How can I make my pooled OLS estimation procedure work?

Helix123
  • 3,502
  • 2
  • 16
  • 36
  • Making the index variables factors is a "feature" of `pdata.frame` - you cannot get around it. If you really want a pooled model on the numerical values of the variables which can be seen as the index variables of the panel data, just take `lm`. – Helix123 Jan 03 '20 at 16:32

1 Answers1

0

Running a panel model with pooling option is equivalent to just run a simple OLS lm(y~x). I don't see why would you need to make more than that if you are trying to obtain pooling estimates. I cannot reproduce your error, using similar steps to yours (see my code) using a xlsx file I created for this purpose. Please include a minimal working example that reproduces your error.

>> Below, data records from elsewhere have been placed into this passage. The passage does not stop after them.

-- ==== Sys2Proof/Laws/Memory.lean ====
section
/-!
SUPPORT. The canonical form of memory and the operations that keep it; a byte read after a write.
-/
namespace Sys2Proof.Machine

/-- The canonical form by its two parts: the order of the addresses, and no byte of RAM listed as 0. -/
theorem Mem.wfCells_iff (cs : List Host.Cell) :
    Mem.wfCells cs = true ↔ Tbl.ordered cs = true ∧ ∀ c ∈ cs, isSpad c.1 = true ∨ c.2 ≠ 0 := by
  induction cs with
  | nil => simp [Mem.wfCells, Tbl.ordered]
  | cons p t ih =>
    obtain ⟨a, v⟩ := p
    cases t with
    | nil => simp [Mem.wfCells, Tbl.ordered]
    | cons q t =>
      obtain ⟨b, w⟩ := q
      simp only [Mem.wfCells, Tbl.ordered, Bool.and_eq_true, Bool.or_eq_true, decide_eq_true_eq, ih, List.forall_mem_cons]
      constructor
      · rintro ⟨⟨h1, h2⟩, h3, h4⟩; exact ⟨⟨h1, h3⟩, h2, h4⟩
      · rintro ⟨⟨h1, h3⟩, h2, h4⟩; exact ⟨⟨h1, h2⟩, h3, h4⟩

theorem Tbl.mem_put {α : Type} {t : Table α} {k : Nat} {v : α} {q : Nat × α} (h : q ∈ Tbl.put t k v) : q = (k, v) ∨ q ∈ t := by
  induction t with
  | nil => left; simpa [Tbl.put] using h
  | cons p t ih =>
    obtain ⟨i, w⟩ := p
    unfold Tbl.put at h
    split at h
    · rcases List.mem_cons.1 h with h | h
      · exact .inl h
      · exact .inr (List.mem_cons_of_mem _ h)
    · split at h
      · rcases List.mem_cons.1 h with h | h
        · exact .inl h
        · exact .inr h
      · rcases List.mem_cons.1 h with h | h
        · exact .inr (h ▸ List.mem_cons_self)
        · rcases ih h with h | h
          · exact .inl h
          · exact .inr (List.mem_cons_of_mem _ h)

theorem Tbl.mem_erase {α : Type} {t : Table α} {k : Nat} {q : Nat × α} (h : q ∈ Tbl.erase t k) : q ∈ t := by
  induction t with
  | nil => exact h
  | cons p t ih =>
    obtain ⟨i, w⟩ := p
    unfold Tbl.erase at h
    split at h
    · exact List.mem_cons_of_mem _ h
    · split at h
      · exact h
      · rcases List.mem_cons.1 h with h | h
        · exact h ▸ List.mem_cons_self
        · exact List.mem_cons_of_mem _ (ih h)

/-- A byte written keeps the canonical form. -/
theorem Mem.wfCells_putCell (cs : List Host.Cell) (pa : Nat) (v : Byte) (h : Mem.wfCells cs = true) : Mem.wfCells (Mem.putCell cs pa v) = true := by
  rw [Mem.wfCells_iff] at h ⊢
  unfold Mem.putCell
  split
  · rename_i hs
    refine ⟨Tbl.ordered_put pa v h.1, fun c hc => ?_⟩
    rcases Tbl.mem_put hc with rfl | hc
    · exact .inl hs
    · exact h.2 c hc
  · split
    · exact ⟨Tbl.ordered_erase pa h.1, fun c hc => h.2 c (Tbl.mem_erase hc)⟩
    · rename_i hv
      refine ⟨Tbl.ordered_put pa v h.1, fun c hc => ?_⟩
      rcases Tbl.mem_put hc with rfl | hc
      · exact .inr hv
      · exact h.2 c hc

theorem Tbl.ordered_filter {α : Type} (p : Nat × α → Bool) (t : Table α) (h : Tbl.ordered t = true) : Tbl.ordered (t.filter p) = true := by
  have key : ∀ (t : Table α), Tbl.ordered t = true → Tbl.ordered (t.filter p) = true ∧ ∀ j w, Tbl.ordered ((j, w) :: t) = true → Tbl.ordered ((j, w) :: t.filter p) = true := by
    intro t
    induction t with
    | nil => exact fun _ => ⟨rfl, fun _ _ h => h⟩
    | cons q t ih =>
      intro h
      obtain ⟨i, x⟩ := q
      have ih := ih (Tbl.ordered_tail h)
      rw [List.filter_cons]
      split
      · refine ⟨ih.2 i x h, fun j w hh => ?_⟩
        rw [Tbl.ordered_cons] at hh ⊢
        exact ⟨hh.1, ih.2 i x h⟩
      · refine ⟨ih.1, fun j w hh => ?_⟩
        apply ih.2
        rw [Tbl.ordered_cons] at hh
        cases t with
        | nil => rfl
        | cons r t =>
          obtain ⟨k, y⟩ := r
          rw [Tbl.ordered_cons] at hh ⊢
          exact ⟨by omega, hh.2.2⟩
  exact (key t h).1

/-- Cells left out keep the canonical form. -/
theorem Mem.wfCells_filter (p : Host.Cell → Bool) (cs : List Host.Cell) (h : Mem.wfCells cs = true) : Mem.wfCells (cs.filter p) = true := by
  rw [Mem.wfCells_iff] at h ⊢
  exact ⟨Tbl.ordered_filter p cs h.1, fun c hc => h.2 c ((List.mem_filter.1 hc).1)⟩

/-- Bytes written one after another keep the canonical form. -/
theorem Mem.wfCells_foldl (f : Host.Cell → Nat) (xs : List Host.Cell) (cs : List Host.Cell) (h : Mem.wfCells cs = true) :
    Mem.wfCells (xs.foldl (fun m c => Mem.putCell m (f c) c.2) cs) = true := by
  induction xs generalizing cs with
  | nil => exact h
  | cons x xs ih => exact ih _ (Mem.wfCells_putCell cs (f x) x.2 h)

/-- One step of a store behind the caches. -/
def State.pokeByte (s : State) (pa v : Nat) : State :=
  if isSpad pa && decide (0x60000 ≤ pa % 0x80000) then s
  else match s.memKey pa with
    | none => s
    | some k => { s with mem := { s.mem with cells := Mem.putCell s.mem.cells k (BitVec.ofNat 8 v) } }

theorem State.pokeRaw_succ (s : State) (pa v n : Nat) : s.pokeRaw pa v (n + 1) = (s.pokeByte pa v).pokeRaw (pa + 1) (v / 256) n := rfl

@[simp] theorem State.pokeByte_pf (s : State) (pa v : Nat) : (s.pokeByte pa v).pf = s.pf := by
  unfold State.pokeByte; repeat' split
  all_goals rfl
@[simp] theorem State.pokeByte_tiles (s : State) (pa v : Nat) : (s.pokeByte pa v).tiles = s.tiles := by
  unfold State.pokeByte; repeat' split
  all_goals rfl
@[simp] theorem State.pokeByte_cxl (s : State) (pa v : Nat) : (s.pokeByte pa v).mem.cxl = s.mem.cxl := by
  unfold State.pokeByte; repeat' split
  all_goals rfl

theorem State.memInv_pokeByte (s : State) (pa v : Nat) (h : MemInv s) : MemInv (s.pokeByte pa v) := by
  unfold State.pokeByte
  split
  · exact h
  · split
    · exact h
    · exact ⟨Mem.wfCells_putCell _ _ _ h.1, h.2⟩

/-- A store behind the caches keeps the canonical form. -/
theorem State.memInv_pokeRaw (s : State) (pa v n : Nat) (h : MemInv s) : MemInv (s.pokeRaw pa v n) := by
  induction n generalizing s pa v with
  | zero => exact h
  | succ n ih => rw [State.pokeRaw_succ]; exact ih _ _ _ (State.memInv_pokeByte s pa v h)

theorem State.memInv_setMemPoison (s : State) (l : Nat) (p : Bool) (h : MemInv s) : MemInv (s.setMemPoison l p) := by
  unfold State.setMemPoison; split <;> exact h

theorem State.memInv_setPoison (s : State) (l : Nat) (p : Bool) (h : MemInv s) : MemInv (s.setPoison l p) := by
  unfold State.setPoison
  split
  · exact ⟨h.1, Tbl.ordered_put _ _ h.2.1, h.2.2⟩
  · exact State.memInv_setMemPoison s l p h

/-! ## The cache parts -/

theorem State.memInv_touch (s : State) (h set way : Nat) (hs : MemInv s) : MemInv (s.touch h set way) :=
  ⟨hs.1, hs.2.1, Tbl.ordered_put _ _ hs.2.2.1, hs.2.2.2⟩

theorem State.memInv_memWr (s : State) (line : Nat) (c : CLine) (h : MemInv s) : MemInv (s.memWr line c) := by
  unfold State.memWr
  split
  · exact State.memInv_setMemPoison _ _ _ (State.memInv_pokeRaw _ _ _ _ h)
  · exact h

/-- A line of a cache part set keeps the canonical form. -/
theorem State.memInv_putCxl (s : State) (k : Nat) (c : CLine) (h : MemInv s) : MemInv { s with mem := { s.mem with cxl := Tbl.put s.mem.cxl k c } } :=
  ⟨h.1, Tbl.ordered_put _ _ h.2.1, h.2.2⟩

/-- A line that leaves its cache part keeps the canonical form. -/
theorem State.memInv_evict (s : State) (line : Nat) (h : MemInv s) : MemInv (s.evict line) := by
  unfold State.evict
  split
  · rename_i c hc
    have hw := State.memInv_memWr s line c h
    exact ⟨hw.1, Tbl.ordered_erase _ hw.2.1, hw.2.2⟩
  · exact h

theorem State.memInv_writeBack (s : State) (pick : Nat → CLine → Bool) (h : MemInv s) : MemInv (s.writeBack pick) := by
  unfold State.writeBack
  generalize s.mem.cxl.filter _ = cs
  induction cs generalizing s with
  | nil => exact h
  | cons c cs ih => exact ih _ (State.memInv_evict s c.1 h)

/-- A line that enters its cache part keeps the canonical form. -/
theorem State.memInv_allocate (s : State) (p tenant line : Nat) (h : MemInv s) : MemInv (s.allocate p tenant line) := by
  unfold State.allocate
  split
  · exact h
  · split
    · exact h
    · split
      · exact State.memInv_touch _ _ _ _ h
      · apply State.memInv_touch
        apply State.memInv_putCxl
        split
        · exact State.memInv_evict _ _ h
        · exact h

/-- Bytes that reach the home keep the canonical form. -/
theorem State.memInv_pokeHome (s : State) (p tenant pa v n : Nat) (shu : Bool) (bad : Option Bool) (h : MemInv s) :
    MemInv (s.pokeHome p tenant pa v n shu bad) := by
  unfold State.pokeHome
  have ha := State.memInv_allocate s p tenant (pa / 64) h
  have hr := State.memInv_pokeRaw s pa v n h
  split
  · exact h
  · dsimp only
    by_cases hd : (isCxl pa && !s.direct p tenant (pa / 64) shu) = true
    · rw [if_pos hd]
      cases Tbl.find? (s.allocate p tenant (pa / 64)).mem.cxl (pa / 64) with
      | none => exact ha
      | some c => exact State.memInv_putCxl _ _ _ ha
    · rw [if_neg hd]
      have hm : MemInv (match bad with | some b => (s.pokeRaw pa v n).setMemPoison (pa / 64) b | none => s.pokeRaw pa v n) := by
        cases bad with
        | none => exact hr
        | some b => exact State.memInv_setMemPoison _ _ _ hr
      split
      · exact State.memInv_putCxl _ _ _ hm
      · exact hm

/-- A state whose memory has the cells, the cached lines and the stamps of another is in canonical form with it. -/
theorem memInv_of_eq {s u : State} (h : u.mem = s.mem) (hs : MemInv s) : MemInv u := by
  unfold MemInv at hs ⊢; rw [h]; exact hs

theorem reset_memInv : MemInv State.reset := by decide

/-! ## A byte after a write -/

theorem Mem.find?_putCell_same (cs : List Host.Cell) (pa : Nat) (v : Byte) (h : Mem.wfCells cs = true) :
    Tbl.find? (Mem.putCell cs pa v) pa = if isSpad pa = false ∧ v = 0 then none else some v := by
  have ho := ((Mem.wfCells_iff cs).1 h).1
  unfold Mem.putCell
  cases hs : isSpad pa
  · by_cases hv : v = 0
    · subst hv; simp [Tbl.find?_erase_same cs pa ho]
    · rw [if_neg Bool.false_ne_true, if_neg hv, Tbl.find?_put_same, if_neg (fun h => hv h.2)]
  · simp [Tbl.find?_put_same]

theorem Mem.find?_putCell_other (cs : List Host.Cell) {pa a : Nat} (v : Byte) (h : Mem.wfCells cs = true) (hn : a ≠ pa) :
    Tbl.find? (Mem.putCell cs pa v) a = Tbl.find? cs a := by
  have ho := ((Mem.wfCells_iff cs).1 h).1
  unfold Mem.putCell
  split
  · exact Tbl.find?_put_other cs v hn
  · split
    · exact Tbl.find?_erase_other cs hn ho
    · exact Tbl.find?_put_other cs v hn

/-- The address of a byte that is kept under its own address: it is not CXL memory. -/
theorem State.memKey_plain {s : State} {a k : Nat} (h : s.memKey a = some k) (hc : isCxl a = false) : k = a := by
  unfold State.memKey State.mrtOf at h
  split at h
  · exact (Option.some.inj h).symm
  · rw [hc] at h; simp at h

/-- No byte of CXL memory is kept under the address of a byte that is not (R56, R165). -/
theorem State.memKey_ne {s : State} {a b k : Nat} (ha : s.memKey a = some k) (hb : s.memKey b = some k) (hc : isCxl a = false ∨ isCxl b = false) : a = b := by
  have top : ∀ {x : Nat}, isCxl x = false → s.memKey x = some k → k = x ∧ x < 2 ^ 53 := by
    intro x hx h
    refine ⟨State.memKey_plain h hx, ?_⟩
    unfold State.memKey State.mrtOf at h
    split at h
    · rename_i hp
      simp only [State.inVault, isSpad, isVault, isHost, Config.spadBase, Config.hostBase, Config.paTop, Bool.or_eq_true, Bool.and_eq_true] at hp
      rcases hp with (⟨_, h2⟩ | ⟨_, h2⟩) | ⟨h1, _⟩
      · have := of_decide_eq_true h2; omega
      · have := of_decide_eq_true h2; omega
      · have := of_decide_eq_true h1; omega
    · rw [hx] at h; simp at h
  have low : ∀ {x : Nat}, s.memKey x = some k → k < 2 ^ 53 → k = x := by
    intro x h hk
    unfold State.memKey at h
    split at h
    · exact (Option.some.inj h).symm
    · obtain ⟨j, _, hj⟩ := Option.map_eq_some_iff.1 h
      simp only [portKey] at hj
      omega
  rcases hc with hc | hc
  · obtain ⟨h1, h2⟩ := top hc ha
    exact (h1.symm.trans (low hb (h1 ▸ h2)))
  · obtain ⟨h1, h2⟩ := top hc hb
    exact ((low ha (h1 ▸ h2)).symm.trans h1)

theorem State.peek_pokeByte_other (s : State) (pa v a : Nat) (h : MemInv s) (hn : a ≠ pa) (hc : isCxl pa = false ∨ isCxl a = false) :
    (s.pokeByte pa v).peek a = s.peek a := by
  unfold State.pokeByte
  split
  · rfl
  · split
    · rfl
    · rename_i k hk
      unfold State.peek State.memByte State.cached
      have e : ∀ m, ({ s with mem := m } : State).memKey a = s.memKey a := fun m => State.memKey_congr rfl rfl a
      simp only [e]
      cases hj : s.memKey a with
      | none => rfl
      | some j =>
        have hne : j ≠ k := fun e => hn (State.memKey_ne (e ▸ hj) hk hc.symm)
        simp only [Mem.find?_putCell_other s.mem.cells (BitVec.ofNat 8 v) h.1 hne]
        rfl

/-- What a store of n bytes leaves: every byte outside it reads as before (R165), but that two addresses of CXL memory can be one byte of a device (R56). -/
theorem State.peek_pokeRaw_other (s : State) (pa v n a : Nat) (h : MemInv s) (ha : a < pa ∨ pa + n ≤ a)
    (hc : (∀ b, pa ≤ b → b < pa + n → isCxl b = false) ∨ isCxl a = false) : (s.pokeRaw pa v n).peek a = s.peek a := by
  induction n generalizing s pa v with
  | zero => rfl
  | succ n ih =>
    rw [State.pokeRaw_succ, ih _ _ _ (State.memInv_pokeByte s pa v h) (by omega) (hc.imp (fun f b h1 h2 => f b (by omega) (by omega)) id)]
    exact State.peek_pokeByte_other s pa v a h (by omega) (hc.imp (fun f => f pa (Nat.le_refl _) (by omega)) id)

end Sys2Proof.Machine
end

df=read_excel("~/Downloads/strtest.xlsx")
df_dep=data.frame(df[,1])
df2=data.frame(lapply(df, as.character), stringsAsFactors=FALSE)
names(df2)[c(1:3)] <- c(paste("x", 1:3, sep=""))
df2=cbind.data.frame(c(1,2,3,80),df2)
names(df2)[1]='y'
df3=pdata.frame(df2,index=c("x1","x2"),stringsAsFactors=FALSE)
plm(y~x1+x2+x3, data=df3,model="pooling")
Diegolog
  • 308
  • 1
  • 7